Differentiating both sides with respect to x, we get f'(x) = f(x) cos(x). So f'(x)/f(x) = cos(x). Integrating both sides with respect to x, we have ∫(f'(x)/f(x)) dx = ∫cos(x) dx => ln|f(x)| = sin(x) + C. Therefore, |f(x)| = e^(sin(x) + C) = e^C * e^(sin(x)) = k * e^(sin(x)) where k = e^C > 0. We are given that f(x) = ∫[0 to x] (f(t) cos(t)) dt. When x = 0, f(0) = ∫[0 to 0] (f(t) cos(t)) dt = 0. Thus, f(0) = k * e^(sin(0)) = k * e^0 = k = 0. Thus f(x) = 0. The constant is 0 so f(x) = 0. However, C is also defined as ∫f'(x)/f(x), so this is wrong.
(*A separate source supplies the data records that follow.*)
-- ==== Sys2Proof/Decode.lean ====
section
/-! DEFINITION. Decoding of command frames and of sequencer words, total, rejecting by name, and the encoder
(spec/30_encoding.md R71, R74, R75, R76, R78, R79). -/

namespace Sys2Proof

/-- What plays the part of an instruction word (R70): a command frame, or the sequencer word. -/
inductive CodeWord where
  | frame (c : Frame)
  | seq (q : SeqWord)
  deriving DecidableEq, Repr

/-- Why a frame spells no command (the items of R76), or why a sequencer word selects no micro-operation (R78, R79). -/
inductive Rejection where
  /-- R76 item 1: `RSV` is not 0. -/
  | reservedField
  /-- R76 item 2: `OP` is 0x9 to 0xF. -/
  | reservedOpcode
  /-- R76 item 3: `NOP`, `CLR`, `START` or `STAT` with `IDX` or `DATA` not 0. -/
  | operandNotAllowed
  /-- R76 item 4: `PUSHB` with `IDX` or `DATA[31:8]` not 0. -/
  | pushbOperand
  /-- R76 item 5: `PUSHW` with `IDX` not 0. -/
  | pushwIndex
  /-- R76 item 6: `RDB`, `RDW` or `RDH` with `DATA` not 0. -/
  | readData
  /-- R76 item 7: `RDB`, `RDW` or `RDH` with `IDX` out of range. -/
  | indexRange
  /-- R78, last row: in (IDLE, 0), (DONE, 0), (ERROR, 0) the sequencer has no step. -/
  | noMicroOp
  /-- R79: a sequencer word that is never reached and has no meaning. -/
  | unreachedSequencerWord
  deriving DecidableEq, Repr

/-- What decoding answers. -/
inductive Decoded where
  | instr (i : Instr)
  | rejected (why : Rejection)
  deriving DecidableEq, Repr

/-- `OP = C[47:44]` (R71). -/
def frameOp (c : Frame) : BitVec 4 := c.extractLsb' 44 4

/-- `RSV = C[43:40]` (R71). -/
def frameRsv (c : Frame) : BitVec 4 := c.extractLsb' 40 4

/-- `IDX = C[39:32]` (R71). -/
def frameIdx (c : Frame) : Byte := c.extractLsb' 32 8

/-- `DATA = C[31:0]` (R71). -/
def frameData (c : Frame) : Word := c.extractLsb' 0 32

/-- A command without operands: `IDX` and `DATA` must be 0 (R74, R76 item 3). -/
def decodeBare (i : Instr) (idx : Byte) (data : Word) : Decoded :=
  if idx = 0 ∧ data = 0 then .instr i else .rejected .operandNotAllowed

/-- An output read: `DATA` must be 0 and `IDX` below `bound` (R74, R76 items 6 and 7). -/
def decodeRead (mk : Nat → Instr) (bound : Nat) (idx : Byte) (data : Word) : Decoded :=
  if data ≠ 0 then .rejected .readData
  else if idx.toNat < bound then .instr (mk idx.toNat)
  else .rejected .indexRange

/-- The opcode map of commands (R74) on a frame whose `RSV` is 0. -/
def decodeOp (op : BitVec 4) (idx : Byte) (data : Word) : Decoded :=
  if op = 0x0#4 then decodeBare .nop idx data
  else if op = 0x1#4 then decodeBare .clr idx data
  else if op = 0x2#4 then
    if idx = 0 ∧ data.extractLsb' 8 24 = 0 then .instr (.pushb (data.extractLsb' 0 8)) else .rejected .pushbOperand
  else if op = 0x3#4 then
    if idx = 0 then .instr (.pushw data) else .rejected .pushwIndex
  else if op = 0x4#4 then decodeBare .start idx data
  else if op = 0x5#4 then decodeBare .stat idx data
  else if op = 0x6#4 then decodeRead .rdb Config.digestBytes idx data
  else if op = 0x7#4 then decodeRead .rdw Config.nAcc idx data
  else if op = 0x8#4 then decodeRead .rdh Config.hexChars idx data
  else .rejected .reservedOpcode

/-- A command frame decodes to one of the nine commands or is illegal (R76): total on every 48-bit value. -/
def decodeFrame (c : Frame) : Decoded :=
  if frameRsv c = 0 then decodeOp (frameOp c) (frameIdx c) (frameData c) else .rejected .reservedField

/-- The micro-operation of a round (R78): the range of `t = CNT` selects the round phase. -/
def decodeRound (t : Nat) : Decoded :=
  if t < 20 then .instr (.rstep1 t)
  else if t < 40 then .instr (.rstep2 t)
  else if t < 60 then .instr (.rstep3 t)
  else if t < 80 then .instr (.rstep4 t)
  else .rejected .unreachedSequencerWord

/-- A row of R78 that needs `CNT = 0`. -/
def decodeAtZero (cnt : Nat) (d : Decoded) : Decoded :=
  if cnt = 0 then d else .rejected .unreachedSequencerWord

/-- The selection table of R78 on `PH` and `CNT`; every other word is never reached (R79). -/
def decodePhase (ph : BitVec 3) (cnt : Nat) : Decoded :=
  if ph = 1#3 then if cnt < Config.nExp then .instr (.xstep cnt) else .rejected .unreachedSequencerWord
  else if ph = 2#3 then decodeAtZero cnt (.instr .hinit)
  else if ph = 3#3 then decodeRound cnt
  else if ph = 4#3 then decodeAtZero cnt (.instr .fin)
  else if ph = 7#3 then .rejected .unreachedSequencerWord
  else decodeAtZero cnt (.rejected .noMicroOp)

/-- A sequencer word `SEQ = PH[2:0] ‖ CNT[6:0]` selects a micro-operation or none (R78). -/
def decodeSeq (q : SeqWord) : Decoded :=
  decodePhase (q.extractLsb' 7 3) (q.extractLsb' 0 7).toNat

/-- The answer is not that of a sequencer word that is never reached (R79). -/
def Decoded.isReached : Decoded → Bool
  | .rejected .unreachedSequencerWord => false
  | .rejected _ => true
  | .instr _ => true

/-- The decoder. -/
def decode : CodeWord → Decoded
  | .frame c => decodeFrame c
  | .seq q => decodeSeq q

/-- `OP ‖ RSV ‖ IDX ‖ DATA` with `RSV = 0` (R71). -/
def packFrame (op : BitVec 4) (idx : Byte) (data : Word) : Frame :=
  op ++ 0#4 ++ idx ++ data

/-- `PH ‖ CNT` (R78). -/
def packSeq (ph : BitVec 3) (cnt : BitVec 7) : SeqWord := ph ++ cnt

/-- The encoder, from the tables of R74 and R78. -/
def encode : Instr → CodeWord
  | .nop => .frame (packFrame 0x0 0 0)
  | .clr => .frame (packFrame 0x1 0 0)
  | .pushb b => .frame (packFrame 0x2 0 (0#24 ++ b))
  | .pushw w => .frame (packFrame 0x3 0 w)
  | .start => .frame (packFrame 0x4 0 0)
  | .stat => .frame (packFrame 0x5 0 0)
  | .rdb k => .frame (packFrame 0x6 (BitVec.ofNat 8 k) 0)
  | .rdw k => .frame (packFrame 0x7 (BitVec.ofNat 8 k) 0)
  | .rdh k => .frame (packFrame 0x8 (BitVec.ofNat 8 k) 0)
  | .xstep i => .seq (packSeq 1 (BitVec.ofNat 7 i))
  | .hinit => .seq (packSeq 2 0)
  | .rstep1 t => .seq (packSeq 3 (BitVec.ofNat 7 t))
  | .rstep2 t => .seq (packSeq 3 (BitVec.ofNat 7 t))
  | .rstep3 t => .seq (packSeq 3 (BitVec.ofNat 7 t))
  | .rstep4 t => .seq (packSeq 3 (BitVec.ofNat 7 t))
  | .fin => .seq (packSeq 4 0)

/-- The frame of a host command; of a micro-operation, which no frame carries (R70), an illegal frame. -/
def commandFrame (i : Instr) : Frame :=
  match encode i with
  | .frame c => c
  | .seq _ => 0xF00000000000

/-- A number as the opcode table numbers an instruction's bits: a row of at most two bytes is a sequencer word (10 bits,
format UOP), any other row a command frame (48 bits, format CMD). A number with bits above the word is no word. -/
def tableWord (nbits w : Nat) : Option CodeWord :=
  if nbits ≤ 16 then
    if w < 2 ^ 10 then some (.seq (BitVec.ofNat 10 w)) else none
  else
    if w < 2 ^ 48 then some (.frame (BitVec.ofNat 48 w)) else none

/-- The instruction that the decoder reads from a word of the opcode table. -/
def decodeTableWord (nbits w : Nat) : Option Instr :=
  match tableWord nbits w with
  | none => none
  | some cw =>
    match decode cw with
    | .instr i => some i
    | .rejected _ => none

end Sys2Proof
end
It must be that f(x) = 0

Solution

Correct: A

tan^2(θ) + cot^2(θ) = 2 => tan^2(θ) + 1/tan^2(θ) = 2 => tan^4(θ) - 2tan^2(θ) + 1 = 0 => (tan^2(θ) - 1)^2 = 0 => tan^2(θ) = 1 => tan(θ) = ±1. If tan(θ) = 1, then θ = nπ + π/4. If tan(θ) = -1, then θ = nπ - π/4. Therefore, the general solution is θ = nπ ± π/4.

Solution

Correct: A

Let the coordinates of A, B, C be (a, 0, 0), (0, b, 0), and (0, 0, c) respectively. Then the equation of the plane is x/a + y/b + z/c = 1. The centroid of triangle ABC is ((a+0+0)/3, (0+b+0)/3, (0+0+c)/3) = (a/3, b/3, c/3). Given that the centroid is (p, q, r), we have p = a/3, q = b/3, and r = c/3. Thus, a = 3p, b = 3q, and c = 3r. Substituting these values in the equation of the plane, we get x/(3p) + y/(3q) + z/(3r) = 1 => x/p + y/q + z/r = 3.